The variety of events has been great, but if we had to characterise 2012, we can of course list the major stories: the two consistories for the creation of new cardinals, the ongoing abuse crisis and the efforts in the Netherlands and Rome to deal with it, the Synod of Bishops, the start of the Year of Faith, the retirements, appointments and deaths, the local stories in my neck of the woods and the (mis)representation of the Church in the wider world. These can all characterise the year for the Catholic Church. But since there are as many interpretations as there are readers, I’ll limit myself to presenting the major stories on my blog per month.

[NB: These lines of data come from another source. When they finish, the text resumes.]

/-! ### The work left in a run (R134) -/

/-- The latency of instruction `n`. -/
def latencyAt (cfg : Params) (prog : ProgStore) (n : Nat) : Nat :=
  match instrAt cfg prog n with
  | none => 0
  | some i => (latOf cfg i.op).toNat

/-- The cycles that instruction `n` still has to be charged: its latency and a write-back before it issues, the count
left and a write-back while it is in flight, none once it has written back. -/
def remaining (s : State) (n : Nat) : Nat :=
  if (entryAt s n).wb ≠ none then 0
  else
    match (entryAt s n).station with
    | none => latencyAt s.cfg s.prog n + 1
    | some t => (stationAt s t).lat.toNat - (stationAt s t).elapsed.toNat + 1

/-- The charges of all instructions, and one more for the cycle of the first issue. -/
def workLeft (s : State) : Nat :=
  (if s.cursor = 0 then 1 else 0) + ((List.range s.cfg.progLen.toNat).map (remaining s)).sum

/-- The bound of R134: `1 + Σ (LAT[PROG[n].op] + 1)`. -/
def cycleBound (cfg : Params) (prog : ProgStore) : Nat :=
  1 + ((List.range cfg.progLen.toNat).map fun n => latencyAt cfg prog n + 1).sum

/-! ### Issue -/

/-- `t` is the smallest id of class `cls` whose station is free (R105). -/
def FirstFree (s : State) (cls : UnitClass) (t : Nat) : Prop :=
  t < s.stations.length ∧ classOf s.cfg t = cls ∧ (stationAt s t).busy = false ∧
    ∀ u, u < t → classOf s.cfg u = cls → (stationAt s u).busy = true

/-- `operandJ(I)` on the register file that phase 1 left (R101, R142, R160, R161). -/
def operandJ (regs : List Reg) (i : Instr) : Slot :=
  match i with
  | .add _ rs1 _ => capture regs rs1
  | .sub _ rs1 _ => capture regs rs1
  | .mul _ rs1 _ => capture regs rs1
  | .div _ rs1 _ => capture regs rs1
  | .load _ imm => .resolved imm
  | .store _ rs1 => capture regs rs1

/-- `operandK(I)` (R101, R142, R160, R161). -/
def operandK (regs : List Reg) (i : Instr) : Slot :=
  match i with
  | .add _ _ rs2 => capture regs rs2
  | .sub _ _ rs2 => capture regs rs2
  | .mul _ _ rs2 => capture regs rs2
  | .div _ _ rs2 => capture regs rs2
  | .load _ _ => .empty
  | .store _ _ => .empty

/-- The register fields an instruction uses, in the order they are checked (R111). -/
def usedFields (i : Instr) : List (RegField × RegIdx) :=
  match i with
  | .add rd rs1 rs2 => [(.rd, rd), (.rs1, rs1), (.rs2, rs2)]
  | .sub rd rs1 rs2 => [(.rd, rd), (.rs1, rs1), (.rs2, rs2)]
  | .mul rd rs1 rs2 => [(.rd, rd), (.rs1, rs1), (.rs2, rs2)]
  | .div rd rs1 rs2 => [(.rd, rd), (.rs1, rs1), (.rs2, rs2)]
  | .load rd _ => [(.rd, rd)]
  | .store rd rs1 => [(.rd, rd), (.rs1, rs1)]

/-- The state of R108 after instruction `i`, with operands `j` and `k`, has issued into station `t`. -/
def issuedState (i : Instr) (j k : Slot) (t : Nat) (s : State) : State :=
  { s with
    stations := s.stations.set t
      { busy := true, op := some i.op, inst := some s.cursor, j := j, k := k, lat := latOf s.cfg i.op, elapsed := 0#8 }
    regs := s.regs.modify i.rd.toNat fun reg => { val := reg.val, tag := some t }
    table := s.table.modify s.cursor fun e =>
      { issue := some s.cycle, complete := e.complete, wb := e.wb, station := some t }
    cursor := s.cursor + 1 }

/-! ### Rounding (R140) -/

/-- The distance of the value `num / den` from magnitude `m`, times `den`, in units. Infinity counts as the power of two
after the largest finite value. -/
def roundingError (fmt : Fmt) (num den m : Nat) : Nat :=
  (Int.ofNat (magUnits fmt m * den) - Int.ofNat num).natAbs

/-- `m` is the magnitude nearest to `num / den` units, and of two nearest the even one (R140). -/
def NearestEven (fmt : Fmt) (num den m : Nat) : Prop :=
  m ≤ infMag fmt ∧ ∀ m', m' ≤ infMag fmt →
    roundingError fmt num den m ≤ roundingError fmt num den m' ∧
    (roundingError fmt num den m = roundingError fmt num den m' → m ≠ m' → m % 2 = 0)

/-- The pattern stands for a finite number. -/
def FiniteFp (fmt : Fmt) (w : Word) : Prop := magOf fmt w < infMag fmt

/-- `r` is the FLEN-bit pattern with sign `neg` and the magnitude nearest to `num / den` units. -/
def RoundsTo (fmt : Fmt) (neg : Bool) (num den : Nat) (r : Word) : Prop :=
  ∃ m, NearestEven fmt num den m ∧ r = packFp fmt neg m

/-! ### States that differ in values alone (R16) -/

/-- The slot with its value forgotten. -/
def eraseSlot (x : Slot) : Slot :=
  match x with
  | .empty => .empty
  | .resolved _ => .resolved 0#64
  | .pending t => .pending t

/-- The station with the values of its slots forgotten. -/
def eraseStation (st : Station) : Station :=
  { st with j := eraseSlot st.j, k := eraseSlot st.k }

/-- The state with every floating-point value forgotten: register values, slot values and the initial values. What is
left is the timeline: cycles, stamps, tags, stations, latch, run state. -/
def eraseValues (s : State) : State :=
  { s with
    cfg := { s.cfg with init := Vector.replicate 256 0#64 }
    regs := s.regs.map fun reg => { val := 0#64, tag := reg.tag }
    stations := s.stations.map eraseStation }

/-! ### Host registers, by the bits of R39 -/

/-- The word holds these fields, each a lowest bit, a width and a value cut to that width, and 0 in every bit outside
them (R38). -/
def FieldsAre (w : Word) (fields : List (Nat × Nat × Nat)) : Prop :=
  (∀ lo width v, (lo, width, v) ∈ fields → w.extractLsb' lo width = BitVec.ofNat width v) ∧
  ∀ b, (∀ lo width v, (lo, width, v) ∈ fields → b < lo ∨ lo + width ≤ b) → w.getLsbD b = false

/-- An optional station id: bit 8 says that there is one, bits 7:0 hold it. -/
def IsTag (w : Word) (t : Option Nat) : Prop :=
  (t = none → w = 0#64) ∧ ∀ u, t = some u → FieldsAre w [(8, 1, 1), (0, 8, u)]

/-- An optional cycle number: bit 63 says that there is one, bits 62:0 hold it. -/
def IsStamp (w : Word) (c : Option Nat) : Prop :=
  (c = none → w = 0#64) ∧ ∀ n, c = some n → FieldsAre w [(63, 1, 1), (0, 63, n)]

/-- The value of a slot in the FLEN low bits when `Resolved`, else 0. -/
def IsSlotValue (fmt : Fmt) (w : Word) (x : Slot) : Prop :=
  (∀ v, x = .resolved v → FieldsAre w [(0, fmt.flen, v.toNat)]) ∧ ((∀ v, x ≠ .resolved v) → w = 0#64)

/-- The fields of a slot whose kind stands at bit `lo`: kind 0 `Empty`, 1 `Resolved`, 2 `Pending`, then the tag. -/
def slotFields (lo : Nat) (x : Slot) : List (Nat × Nat × Nat) :=
  match x with
  | .empty => [(lo, 2, 0)]
  | .resolved _ => [(lo, 2, 1)]
  | .pending t => [(lo, 2, 2), (lo + 8, 8, t)]

/-- The op code field of `RS_CTL`: the opcode number of R84, 7 when there is none. -/
def opNumber (op : Option Opcode) : Nat :=
  match op with
  | some .add => 0
  | some .sub => 1
  | some .mul => 2
  | some .div => 3
  | some .load => 4
  | some .store => 5
  | none => 7

/-- The class number of station `t`, by the id ranges of R26. -/
def stationClassNumber (cfg : Params) (t : Nat) : Nat :=
  if t < cfg.nsta.addSub.toNat then 0
  else if t < cfg.nsta.addSub.toNat + cfg.nsta.mulDiv.toNat then 1
  else if t < cfg.nsta.addSub.toNat + cfg.nsta.mulDiv.toNat + cfg.nsta.load.toNat then 2
  else 3

/-- The fields of `STATUS` (R39, R170 to R174, R86). -/
def statusFields (rs : RunState) : List (Nat × Nat × Nat) :=
  match rs with
  | .run => [(0, 2, 0)]
  | .done => [(0, 2, 1)]
  | .fault (.invalidInstruction n .unknownOpcode) => [(0, 2, 2), (4, 4, 1), (16, 16, n), (32, 8, 1)]
  | .fault (.invalidInstruction n .reservedNonzero) => [(0, 2, 2), (4, 4, 1), (16, 16, n), (32, 8, 2)]
  | .fault (.unknownRegister n .rd r) => [(0, 2, 2), (4, 4, 2), (16, 16, n), (32, 8, 1), (40, 8, r.toNat)]
  | .fault (.unknownRegister n .rs1 r) => [(0, 2, 2), (4, 4, 2), (16, 16, n), (32, 8, 2), (40, 8, r.toNat)]
  | .fault (.unknownRegister n .rs2 r) => [(0, 2, 2), (4, 4, 2), (16, 16, n), (32, 8, 3), (40, 8, r.toNat)]
  | .fault .invariantViolation => [(0, 2, 2), (4, 4, 3)]
  | .fault (.configError register) => [(0, 2, 2), (4, 4, 4), (16, 16, register)]

/-- The configuration register with host number `r` holds a value outside its range (R6, R39, R173). -/
def OutOfRange (cfg : Params) (r : Nat) : Prop :=
  (r = 0x10 ∧ cfg.lat.add.toNat = 0) ∨ (r = 0x11 ∧ cfg.lat.sub.toNat = 0) ∨ (r = 0x12 ∧ cfg.lat.mul.toNat = 0) ∨
  (r = 0x13 ∧ cfg.lat.div.toNat = 0) ∨ (r = 0x14 ∧ cfg.lat.load.toNat = 0) ∨ (r = 0x15 ∧ cfg.lat.store.toNat = 0) ∨
  (r = 0x18 ∧ cfg.nsta.addSub.toNat = 0) ∨ (r = 0x19 ∧ cfg.nsta.mulDiv.toNat = 0) ∨
  (r = 0x1A ∧ cfg.nsta.load.toNat = 0) ∨ (r = 0x1B ∧ cfg.nsta.store.toNat = 0) ∨
  (r = 0x1C ∧ (cfg.nregs.toNat = 0 ∨ 256 < cfg.nregs.toNat)) ∨ (r = 0x1D ∧ 65535 < cfg.progLen.toNat)

end Sys2Proof.Safety
end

For this blog, it has been a good year. With 87,017 views it has been the best year yet, and I am happy to note that I have been able to provide stories, opinions and translations that have been picked up well by other bloggers and media. The pope’s letter to the German bishops on the new translation of the Roman missal, for which I was able to create an English working translation; the Dutch translation of the Christmas address to the Curia; a German interview with Archbishop Müller and my list of surviving Vatican II Council Fathers are examples of this. Both local and international media picked these up, resulting in increased interest for my blog. For that, thank you.

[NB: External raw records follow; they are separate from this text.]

-- ==== Sys2Proof/Proofs/HostMap.lean ====
section
/-! PROOFS. The host's register map and ports (spec 10_state.md R37 to R39): what each number reads, which numbers read
0, and where the writes land while `rst = 1`. -/

namespace Sys2Proof.EngineState

open Sys2Proof.Config
open Sys2Proof.Machine
open Sys2Proof.Safety
open Sys2Proof.Laws

/-! ### Numbers that name no register, and numbers that name one the host cannot write (R39) -/

theorem hostRegOf_of_low {a : BitVec 20} (h : a.toNat < 0x100) : hostRegOf a = lowHostReg a.toNat := by
  simp only [hostRegOf, show a.toNat / 0x10000 = 0 by omega, show a.toNat / 0x100 = 0 by omega]

theorem hostRegOf_of_gap {a : BitVec 20} (h : 0x800 ≤ a.toNat) (h' : a.toNat ≤ 0xFFFF) : hostRegOf a = .unused := by
  simp only [hostRegOf, show a.toNat / 0x10000 = 0 by omega]
  split
  case h_9 => rfl
  all_goals omega

theorem hostRegOf_of_above {a : BitVec 20} (h : 0x50000 ≤ a.toNat) : hostRegOf a = .unused := by
  simp only [hostRegOf]
  split
  case h_6 => rfl
  all_goals omega

theorem lowHostReg_of_gap {a : Nat} (h : (0x04 ≤ a ∧ a ≤ 0x0F) ∨ (0x16 ≤ a ∧ a ≤ 0x17) ∨ 0x1E ≤ a) :
    lowHostReg a = .unused := by
  unfold lowHostReg
  split
  case h_17 => rfl
  all_goals omega

/-- Every undefined number names no register. -/
theorem hostRegOf_unused {a : BitVec 20} (h : (0x04 ≤ a.toNat ∧ a.toNat ≤ 0x0F) ∨ (0x16 ≤ a.toNat ∧ a.toNat ≤ 0x17) ∨
    (0x1E ≤ a.toNat ∧ a.toNat ≤ 0xFF) ∨ (0x800 ≤ a.toNat ∧ a.toNat ≤ 0xFFFF) ∨ 0x50000 ≤ a.toNat) :
    hostRegOf a = .unused := by
  by_cases hlow : a.toNat < 0x100
  · rw [hostRegOf_of_low hlow]
    exact lowHostReg_of_gap (by omega)
  · by_cases hgap : a.toNat ≤ 0xFFFF
    · exact hostRegOf_of_gap (by omega) hgap
    · exact hostRegOf_of_above (by omega)

theorem writeHostReg_lowHostReg {a : Nat} (cfg : Params) (d : Word) (h : ¬ (0x10 ≤ a ∧ a ≤ 0x15))
    (h' : ¬ (0x18 ≤ a ∧ a ≤ 0x1D)) : writeHostReg cfg (lowHostReg a) d = cfg := by
  unfold lowHostReg
  split
  case h_1 | h_2 | h_3 | h_4 | h_17 => rfl
  all_goals omega

/-- From 0x200 on no register takes a write. -/
theorem writeHostReg_of_ge {a : BitVec 20} (cfg : Params) (d : Word) (h : 0x200 ≤ a.toNat) :
    writeHostReg cfg (hostRegOf a) d = cfg := by
  simp only [hostRegOf]
  split
  · split
    case h_1 | h_2 => omega
    all_goals rfl
  all_goals rfl

/-! ### Writes in reset (R37, R38, R39) -/

theorem loadConfig_of_write (cfg : Params) {pins : Pins} (h : pins.hostWe = true) :
    loadConfig cfg pins = writeHostReg cfg (hostRegOf pins.hostAddr) pins.hostWdata := by
  simp [loadConfig, h]

theorem vector_getD_set (v : Vector Word 256) (i k : Nat) (h : i < 256) (x : Word) :
    (v.set i x h).getD k 0#64 = if i = k then x else v.getD k 0#64 := by
  simp only [Vector.getD, Array.getD_eq_getD_getElem?, Vector.toArray_set, Array.getElem?_set]
  split <;> simp_all

theorem lowFlen_eq_field (fmt : Fmt) (w : Word) : lowFlen fmt w = field w.toNat fmt.flen 0 := by
  apply BitVec.eq_of_toNat_eq
  cases fmt with
  | binary64 =>
    have hlt := w.isLt
    simp only [lowFlen, field, Fmt.flen, BitVec.toNat_ofNat]
    omega
  | binary32 =>
    have hmask : w.toNat &&& 0xFFFFFFFF = w.toNat % 2 ^ 32 := Nat.and_two_pow_sub_one_eq_mod w.toNat 32
    simp only [lowFlen, field, Fmt.flen, BitVec.toNat_and, BitVec.toNat_ofNat, Nat.reducePow, Nat.reduceMod, hmask]
    omega

theorem fieldsAre_lowFlen (fmt : Fmt) (w : Word) : FieldsAre (lowFlen fmt w) [(0, fmt.flen, w.toNat)] := by
  rw [lowFlen_eq_field]
  exact fieldsAre_field _ _ _ (by cases fmt <;> decide)

theorem writeHostReg_cfgInit (cfg : Params) (d : Word) {i : Nat} (h : i < 256) :
    writeHostReg cfg (.cfgInit (BitVec.ofNat 8 i)) d = { cfg with init := cfg.init.set i (lowFlen cfg.fmt d) h } := by
  simp [writeHostReg, Nat.mod_eq_of_lt h]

But now, let’s once more go over 2012 and look back on what happened in that year:

TscherrigJanuary:
- Pope Benedict announces a consistory. The list of 22 new cardinals includes the archbishop of Utrecht.
- CDF releases a note with recommendations for the Year of Faith.
- Archbishop Tscherrig (pictured) leaves Scandinavia for Argentina.
- Cardinal Zen Ze-Kiun turns 80.
- In the abuse crisis, soon-to-be Cardinal Eijk speaks before a parliamentary commission.
- Bishop Jan Liesen is installed as bishop of Breda (Installation homily here).

german cardinal Rainer Maria Woelki (R)February:
- Dutch-born South-African Bishop Everardus Baaij passes away.
- Cardinal Levada opens a major symposium on sexual abuse in Rome.
- At the same symposium, Msgr. Charles Scicluna tells it like it is.
- The bishops of Belgium reply to a modernist movement among priests and laity.
- Cardinal-designate Eijk is interviewed by Zenit.
- Cardinal-designate Dolan delivers a landmark address about the new evangelisation.
- 22 new cardinals are created in the consistory of 18 February (new Cardinal Eijk pictured).
- Responsibilities within the Dutch bishops’ conference are reshuffled.
- In Germany, Bishop Reinelt retires.
- Dominik Schwaderlapp is appointed as auxiliary bishop of Cologne.
- In Mainz, Bishop Guballa passes away after a long sickbed.
- Cardinal Eijk returns home with a pastoral letter on the Eucharist.

Pope Shenouda IIIMarch:
- Cardinal Eijk announces that he will be keeping a closer eye on the celebration of the liturgy.
- Cardinal Quezada Toruño turns 80.
- Cardinal Sánchez passes away.
- Cardinal Simonis speaks to Zenit about the Second Vatican Council.
- Copenhagen’s Bishop emeritus Martensen passes away.
- The Dutch bishops respond to a new horrible chapter in the abuse crisis.
- Coptic Pope Shenouda II (pictured) passes away.
- The Diocese of Haarlem-Amsterdam makes public all the cases concerning sexual abuse by clergy.
- A new presidency for the COMECE.
- The Dutch bishops issue a letter concerning the celebration of the Easter Triduum, and the need to return its focus to the Eucharist.
- Pope Benedict visits Mexico and Cuba.
- Bishop Schwaderlapp is consecrated.

aponte martínezApril:
- Cardinal Egan turns 80.
- In the Diocese of Groningen-Leeuwarden, the vicar general announces he will enter a monastery.
- In a letter to parliament, The Dutch bishops outline four developments in the fight against sexual abuse.
- Pope Benedict directly addresses groups of disobedient priests and laity.
- Cardinal Daoud passes away.
- Cardinal Eijk reveals a monument for victims of sexual abuse in the Church.
- Cardinal Aponte Martínez (pictured) passes away.
- A parliamentary committee hears the ‘contact group’ for victims of sexual abuse.
- The Dutch chapter of the Equestrian Order of the Holy Sepulchre of Jerusalem invests new members in the cathedral of Groningen-Leeuwarden.
- Pope Benedict writes a letter to the German bishops and enters the debate about the new German translation of the Roman Missal.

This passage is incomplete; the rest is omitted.